American college baseball tournament

The 2004 Colonial Athletic Association baseball tournament was held at Brooks Field in Wilmington, North Carolina, from May 26 through 29. The event determined the champion of the Colonial Athletic Association for the 2004 season. Second-seeded won the tournament for the first time and earned the CAA's automatic bid to the 2004 NCAA Division I baseball tournament.

Entering the event, former member East Carolina had won the most championships, with seven. Among active members, Old Dominion led with three titles while George Mason and VCU had each won twice and William & Mary had won once.

==Format and seeding==
The top six teams from the CAA's round-robin regular season qualified for the tournament. Teams were seeded by conference winning percentage. They played a double-elimination tournament.

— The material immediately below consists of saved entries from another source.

-- ==== Sys2Proof/Certificates/Slice0/Obligations.lean ====
section
/-! DEFINITION. The statements for the provers: one definition each, in the order of OBLIGATIONS.json. -/

section
open Sys2Proof Sys2Proof.Machine

/-! ### The packed word (30_encoding.md) -/

/-- Words that the spec writes out decode to the commands it says they are (R64's examples; programs P1, P3, P5). -/
def Obligations.SpecWordsDecode : Prop :=
  decode 0x4080005A#32 = .command (.memWrite 0x8000 0x5A) ∧
    decode 0x30800000#32 = .command (.memRead 0x8000) ∧
    decode 0x18000003#32 = .command (.takeBusBank 3) ∧
    decode 0x28000000#32 = .command (.releaseBus true) ∧
    decode 0xB0000A00#32 = .command (.autostep 10) ∧
    decode 0x90000000#32 = .command .singlestepOn ∧
    decode 0x600001FF#32 = .command (.ioWrite 0x0001 0xFF)

/-- Decoding the word of a well-formed command that has a packed form gives the command back, with every operand at
every value (R63). -/
def Obligations.DecodeOfEncode : Prop :=
  ∀ i : Instr, i.WellFormed → i.Packable → decode (encode i) = .command i

/-- A word that decodes is the word of its command: no bit of it is dropped; and the command is well formed (R63,
R71). -/
def Obligations.EncodeOfDecode : Prop :=
  ∀ (w : Word) (i : Instr), decode w = .command i → encode i = w ∧ i.WellFormed ∧ i.Packable

/-- The table of R64: a word spells a command exactly when it matches the command's row, its free fields are the
command's operands and a rate field is not 0; and rows that one word matches are one row. -/
def Obligations.MatchMaskTable : Prop :=
  (∀ (w : Word) (i : Instr), decode w = .command i ↔
    w &&& rowMask i = rowMatch i ∧
      (match i with
        | .takeBusBank b | .bankSelect b => b = (byteField w).toNat
        | .releaseBus r => r = (flagField w == 1#1)
        | .memRead a | .ioRead a | .latchAddress a => a = (hwField w).toNat
        | .memWrite a d | .ioWrite a d => a = (hwField w).toNat ∧ d = (byteField w).toNat
        | .slowClock r | .autostep r => r = ((hwField w).toNat : Quantity) ∧ hwField w ≠ 0#16
        | _ => True)) ∧
    ∀ (w : Word) (i j : Instr), w &&& rowMask i = rowMatch i → w &&& rowMask j = rowMatch j → rowMatch i = rowMatch j

/-- A word that matches no row, or only a row of `SLOW_CLOCK` or `AUTOSTEP` with a rate field of 0, is refused by
the step that takes it, and runs nothing (R71). -/
def Obligations.ReservedWordsRefused : Prop :=
  ∀ (s : State) (w : Word) (rest : List Request), s.seq = .idle → s.requests = .word w :: rest →
    (∀ i : Instr, w &&& rowMask i = rowMatch i →
      (∃ r, i = .slowClock r ∨ i = .autostep r) ∧ hwField w = 0#16) →
    ∃ why, step s = .refused (.reservedWord w why)

/-- A step runs the decoded instruction: with the sequencer idle, a word that decodes to `i`, or the record `i`, is
taken from the caller's requests and run by `exec`; with an operation in progress the step goes on with it (R26,
R62, R187). The queue of requests is the model's (assumption 8). -/
def Obligations.StepRunsDecoded : Prop :=
  (∀ (s : State) (w : Word) (i : Instr) (rest : List Request), s.seq = .idle → s.requests = .word w :: rest →
    decode w = .command i → step s = exec i { s with requests := rest }) ∧
    (∀ (s : State) (i : Instr) (rest : List Request), s.seq = .idle → s.requests = .record i :: rest →
      step s = exec i { s with requests := rest }) ∧
    ∀ (s : State) (i : Instr) (k : Nat), s.seq = .running i k → step s = .next (runOp (programOf s.cfg i) s)

/-! ### Operands and preconditions -/

/-- An operand outside its domain is refused in every state, before any primitive: nothing happens (R61, R70, R183);
operands inside their domains never are. -/
def Obligations.OutOfDomainRefused : Prop :=
  ∀ (i : Instr) (s : State),
    (¬ i.WellFormed → ∃ o v, exec i s = .refused (.invalidArgument o v)) ∧
      (i.WellFormed → ∀ o v, exec i s ≠ .refused (.invalidArgument o v))

/-- The table of R72 under `CLOCK_REQUIRES_ACQUIRED = false`: with operands in their domains and the sequencer idle,
an operation runs where the table says it is defined and is refused, with its state, elsewhere. That the
sequencer is idle is the model's premise (assumption 25). -/
def Obligations.PreconditionTable : Prop :=
  ∀ (i : Instr) (s : State), i.WellFormed → s.seq = .idle → s.cfg.clockRequiresAcquired = false →
    ((∃ t, exec i s = .next t) ↔
      match i with
      | .memRead _ | .memWrite _ _ | .ioRead _ | .ioWrite _ _ | .bankSelect _ => s.own = .acquired
      | .normalClock => s.arm = .disarmed
      | .slowClock _ => s.arm = .disarmed ∧ s.clockMode = .hardwareFree
      | .singlestepOn => s.clockMode = .hardwareFree ∨ s.clockMode = .singleStep
      | .stepWait | .m1ReleaseWait => s.arm = .armed
      | .latchAddress _ | .takeBus | .takeBusBank _ | .releaseBus _ | .reset | .singlestepOff | .autostep _ => True) ∧
    ((¬ ∃ t, exec i s = .next t) → exec i s = .refused (.wrongState (opOf i) s.own s.clockMode s.arm))

/-- The durations of R67: a half-period of `1 / (2 * rate)`, a step period of `1 / rate`, two halves making the
period; at 4 Hz an eighth and a quarter of a second. -/
def Obligations.RateArithmetic : Prop :=
  (∀ r : Quantity, 0 < r → halfPeriod r = 1 / (2 * r) ∧ stepPeriod r = 1 / r ∧
    halfPeriod r + halfPeriod r = stepPeriod r) ∧
    halfPeriod 4 = 1 / 8 ∧ stepPeriod 4 = 1 / 4

/-! ### The AddressEncoder (40_address_encoder.md) -/

/-- R80: bit `i` of the reversed byte is bit `7 - i` of the byte, and the sixteen bytes it lists are the only fixed
points. -/
def Obligations.Rev8Bits : Prop :=
  (∀ (b : Byte) (i : Fin 8), bitAt (rev8 b) i = bitAt b i.rev) ∧
    ∀ b : Byte, rev8 b = b ↔
      b ∈ [0x00#8, 0x18#8, 0x24#8, 0x3C#8, 0x42#8, 0x5A#8, 0x66#8, 0x7E#8, 0x81#8, 0x99#8, 0xA5#8, 0xBD#8, 0xC3#8,
        0xDB#8, 0xE7#8, 0xFF#8]

/-- R81: the reversal is an involution and a bijection, preserves the number of one bits, commutes with NOT, AND, OR
and XOR, and not with addition. -/
def Obligations.Rev8Laws : Prop :=
  (∀ b : Byte, rev8 (rev8 b) = b) ∧ Function.Bijective rev8 ∧
    (∀ b : Byte, ((List.finRange 8).filter (bitAt (rev8 b))).length = ((List.finRange 8).filter (bitAt b)).length) ∧
    (∀ b : Byte, rev8 (~~~b) = ~~~rev8 b) ∧
    (∀ x y : Byte, rev8 (x &&& y) = rev8 x &&& rev8 y ∧ rev8 (x ||| y) = rev8 x ||| rev8 y ∧
      rev8 (x ^^^ y) = rev8 x ^^^ rev8 y) ∧
    rev8 (0x01#8 + 0x01#8) = 0x40#8 ∧ (rev8 0x01#8).toNat + (rev8 0x01#8).toNat = 0x100

/-- `LATCH_ADDRESS(addr)` completes from every idle state (R82, R65): the two events in the order of
`ADDR_PORT_ORDER`, `rev8` of the high byte in `OUT[ADDR.HI]` and of the low byte in `OUT[ADDR.LO]`, and every other
register, flag and direction as it was; with an environment that does nothing the target is as it was too, its stores
included where the invariant holds: elsewhere a write window may have been left open, and acts again at each latch write
(R47, assumption 19). -/
def Obligations.LatchAddressCompletes : Prop :=
  ∀ (s : State) (a : Nat), s.cfg.WellFormed → s.seq = .idle → Sound s → a < 65536 →
    ∃ t, exec (.latchAddress a) s = .next t ∧ Returned t ∧ FlagsKept s t ∧ t.result = s.result ∧
      t.dir = s.dir ∧ IocSetupKept s t ∧ t.out = latched s.out (addrOf a) ∧
      t.trace = s.trace ++ latchEvents s.cfg (addrOf a) ∧
      (Quiet s → TargetKept s t ∧ t.ioc = s.ioc) ∧ (Good s → Quiet s → StoresKept s t)

/-- R83: after `LATCH_ADDRESS(addr)` has returned, not ended by a kill (assumption 14), with ADDR driven by the controller
alone, the target's address lines carry exactly `addr`. -/
def Obligations.AddressOnTheBus : Prop :=
  ∀ (s t : State) (a : Nat), a < 65536 → exec (.latchAddress a) s = .next t → Returned t → NotKilled s t →
    addrDriven t → t.target.ownsBus = false → busAddr t = addrOf a

/-! ### The cycles (42_memory_io_cycles.md) -/

/-- `MEM_READ(addr)` completes in every held state, whatever the environment does on the bus it does not own (R112,
R111, R48): the seven events in the order of R117, the byte sampled returned, that byte the one of the cell the
address reaches (and a drawn one where none answers), and nothing else changed but the address latches. -/
def Obligations.MemReadCompletes : Prop :=
  ∀ (s : State) (a : Nat), Held s → a < 65536 →
    ∃ t v, exec (.memRead a) s = .next t ∧ Returned t ∧ CycleFrame s t ∧ StoresKept s t ∧
      t.result = some v ∧ t.out = latched s.out (addrOf a) ∧
      t.trace = s.trace ++ readEvents s.cfg .mreq (addrOf a) v ∧
      ∀ c w, cellAt s (addrOf a) = some (c, w) → v = s.target.mem.value c

/-- `MEM_WRITE(addr, data)` completes in every held state (R113, R111, R47): the nine events in order; the cell that
the address reaches holds the byte, if it can be written, and every other cell of memory reads as before; nothing
else changes but the latches. -/
def Obligations.MemWriteCompletes : Prop :=
  ∀ (s : State) (a d : Nat), Held s → a < 65536 → d < 256 →
    ∃ t, exec (.memWrite a d) s = .next t ∧ Returned t ∧ CycleFrame s t ∧ t.result = s.result ∧
      t.target.io = s.target.io ∧ t.target.bank = s.target.bank ∧
      t.out = latchedData s.out (addrOf a) (byteOf d) ∧
      t.trace = s.trace ++ writeEvents s.cfg .mreq (addrOf a) (byteOf d) ∧
      ∀ c, t.target.mem.value c =
        if cellAt s (addrOf a) = some (c, true) then byteOf d else s.target.mem.value c

/-- `IO_READ(addr)` completes in every held state (R114, R49): the seven events with IORQ for MREQ, some byte
returned that nothing constrains, one read seen by the IO devices, and nothing else changed but the address
latches. The history of what the devices have seen is the model's field (assumption 20). -/
def Obligations.IoReadCompletes : Prop :=
  ∀ (s : State) (a : Nat), Held s → a < 65536 →
    ∃ t v, exec (.ioRead a) s = .next t ∧ Returned t ∧ CycleFrame s t ∧
      t.target.mem = s.target.mem ∧ t.target.io = s.target.io ++ [.read (addrOf a)] ∧
      t.target.bank = s.target.bank ∧ t.result = some v ∧ t.out = latched s.out (addrOf a) ∧
      t.trace = s.trace ++ readEvents s.cfg .iorq (addrOf a) v

/-- `IO_WRITE(addr, data)` completes in every held state (R115, R49, R50): the nine events with IORQ for MREQ, one
write seen by the IO devices, the bank register set when the address is `BANK_SELECT_PORT`, memory as before. The
history of what the devices have seen, and that an IO write does nothing else to the target, are the model's
(assumption 20). -/
def Obligations.IoWriteCompletes : Prop :=
  ∀ (s : State) (a d : Nat), Held s → a < 65536 → d < 256 →
    ∃ t, exec (.ioWrite a d) s = .next t ∧ Returned t ∧ CycleFrame s t ∧ t.result = s.result ∧
      t.target.mem = s.target.mem ∧ t.target.io = s.target.io ++ [.write (addrOf a) (byteOf d)] ∧
      t.target.bank = (if addrOf a = s.cfg.bankSelectPort then byteOf d else s.target.bank) ∧
      t.out = latchedData s.out (addrOf a) (byteOf d) ∧
      t.trace = s.trace ++ writeEvents s.cfg .iorq (addrOf a) (byteOf d)

/-- `BANK_SELECT(bank)` completes in every held state (R116, R50): it is the nine events of
`IO_WRITE(BANK_SELECT_PORT, bank)`, and the bank register holds `bank`. That the IO devices' history has this one write
more is the model's (assumption 20). -/
def Obligations.BankSelectCompletes : Prop :=
  ∀ (s : State) (b : Nat), Held s → b < 256 →
    ∃ t, exec (.bankSelect b) s = .next t ∧ Returned t ∧ CycleFrame s t ∧ t.result = s.result ∧
      t.target.mem = s.target.mem ∧
      t.target.io = s.target.io ++ [.write s.cfg.bankSelectPort (byteOf b)] ∧ t.target.bank = byteOf b ∧
      t.out = latchedData s.out s.cfg.bankSelectPort (byteOf b) ∧
      t.trace = s.trace ++ writeEvents s.cfg .iorq s.cfg.bankSelectPort (byteOf b)

/-- R120: in one Acquired period, with writable memory at `a`, and with operations in between none of which writes
the cell of `a` or the bank (a target's reset may change its bank, R52), `MEM_WRITE(a, v)` followed by `MEM_READ(a)`
returns `v`, all of them returning without fault, whatever the environment does. -/
def Obligations.WriteThenRead : Prop :=
  ∀ (s t : State) (a v c : Nat) (between : List Instr), Good s → s.own = .acquired → s.seq = .idle →
    a < 65536 → v < 256 → cellAt s (addrOf a) = some (c, true) →
    (∀ i ∈ between,
      match i with
      | .memRead _ | .ioRead _ | .latchAddress _ | .takeBus | .normalClock | .slowClock _ | .singlestepOn
      | .singlestepOff | .autostep _ | .stepWait | .m1ReleaseWait => True
      | .memWrite b _ => cellAt s (addrOf b) ≠ some (c, true)
      | .ioWrite b _ => addrOf b ≠ s.cfg.bankSelectPort
      | .takeBusBank _ | .bankSelect _ | .releaseBus _ | .reset => False) →
    runAll (.memWrite a v :: (between ++ [.memRead a])) s = some t → t.result = some (byteOf v)

/-! ### The BusController (41_bus_controller.md) -/

/-- `RESET()` completes from every idle state (R90): assert, sleep `T_RESET_MIN`, de-assert, and only the latch bit of
RESET is written; from a good state, with an environment that does nothing, the target's memory is unchanged and its
processor is in its reset state (R52; how much of that the model records is its choice, assumption 21). -/
def Obligations.ResetCompletes : Prop :=
  ∀ s : State, s.cfg.WellFormed → s.seq = .idle → Sound s →
    ∃ t, exec .reset s = .next t ∧ Returned t ∧ FlagsKept s t ∧ t.result = s.result ∧ t.dir = s.dir ∧
      IocSetupKept s t ∧ t.out = withSignal s.cfg s.out .reset false ∧
      t.trace = s.trace ++ pulseEvents s.cfg ∧
      (Good s → line t .reset = .deasserted) ∧
      (Good s → Quiet s → StoresKept s t ∧ t.ioc = s.ioc ∧ t.target.ownsBus = s.target.ownsBus ∧
        t.target.m1 = s.target.m1 ∧ t.target.cpu = .sinceReset 0)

| Team | W | L | Pct. | GB | Seed |
|---|---|---|---|---|---|
| George Mason | 20 | 4 | .833 | — | 1 |
| UNC Wilmington | 17 | 6 | .739 | 2.5 | 2 |
| William & Mary | 14 | 10 | .583 | 6 | 3 |
| VCU | 14 | 10 | .583 | 6 | 4 |
| Old Dominion | 13 | 11 | .542 | 7 | 5 |
| Delaware | 12 | 11 | .522 | 7.5 | 6 |
| James Madison | 8 | 16 | .333 | 12 | — |
| Towson | 6 | 18 | .250 | 14 | — |
| Hofstra | 3 | 21 | .125 | 17 | — |

==All-Tournament Team==
The following players were named to the All-Tournament Team.

| Name | Team |
|---|---|
| Bruce Baldwin | George Mason |
| Jarame Beaupre | Delaware |
| Brock Donovan | Delaware |
| Chip Grawey | UNC Wilmington |
| Ronald Hill | UNC Wilmington |
| Mike Mihalik | Delaware |
| Jeff Moore | UNC Wilmington |
| Jeff Palumbo | George Mason |
| Matt Poulk | UNC Wilmington |
| Tim Preston | UNC Wilmington |
| Scott Rambo | Delaware |
| Scott Sizemore | VCU |
| Brian Valichka | Delaware |

===Most Valuable Player===
Matt Poulk was named Tournament Most Valuable Player. Poulk was a third baseman for UNC Wilmington.